My home is in Santa Monica. I am, or was, junior member of my father's firm.  
We are ship-builders. Of recent years we have specialized on submarines, which  
we have built for Germany, England, France and the United States. I know a sub  
as a mother knows her baby's face, and have commanded a score of them on  
their trial runs. Yet my inclinations were all toward aviation. I graduated under  
Curtiss, and after a long siege with my father obtained his permission to try for  
the Lafayette Escadrille. As a stepping-stone I obtained an appointment in the  
American ambulance service and was on my way to France when three shrill  
whistles altered, in as many seconds, my entire scheme of life.  

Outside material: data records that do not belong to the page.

-- ==== Sys2Proof/Machine/Dispatch.lean ====
section
/-! DEFINITION. The one dispatch: each command to its meaning. -/

namespace Sys2Proof.Machine
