-- ==== Sys2Proof/Machine/Step.lean ====
section
/-! DEFINITION. The step: the command at the front of the queue takes its effect; with no command waiting, one tick passes
(log entry 6). -/

namespace Sys2Proof.Machine

/-- One step of the module. -/
def step (s : State) : Host.Outcome State Fault Refusal :=
  match s.pending with
  | c :: rest => exec c { s with pending := rest }
  | [] => .next s.tick

/-- The state with the command a word spells at the front of its queue; unchanged where the word spells none. -/
def State.withFetchWord (s : State) (nbits w : Nat) : State :=
  match decodeTableWord nbits w with
  | some c => { s with pending := c :: s.pending }
  | none => s

end Sys2Proof.Machine
end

I was sitting on deck with some of the fellows who were going into the American  
ambulance service with me, my Airedale, Crown Prince Nobbler, asleep at my feet,  
when the first blast of the whistle shattered the peace and security of the ship.  
Ever since entering the U-boat zone we had been on the lookout for periscopes,  
and children that we were, bemoaning the unkind fate that was to see us safely  
into France on the morrow without a glimpse of the dread marauders. We were  
young; we craved thrills, and God knows we got them that day; yet by comparison  
with that through which I have since passed they were as tame as a Punch-and-  
Judy show.  
I shall never forget the ashy faces of the passengers as they stampeded for their  
life-belts, though there was no panic. Nobs rose with a low growl. I rose, also,  
and over the ship's side, I saw not two hundred yards distant the periscope of a  
submarine, while racing toward the liner the wake of a torpedo was distinctly  
visible. We were aboard an American ship--which, of course, was not armed. We  
were entirely defenseless; yet without warning, we were being torpedoed.  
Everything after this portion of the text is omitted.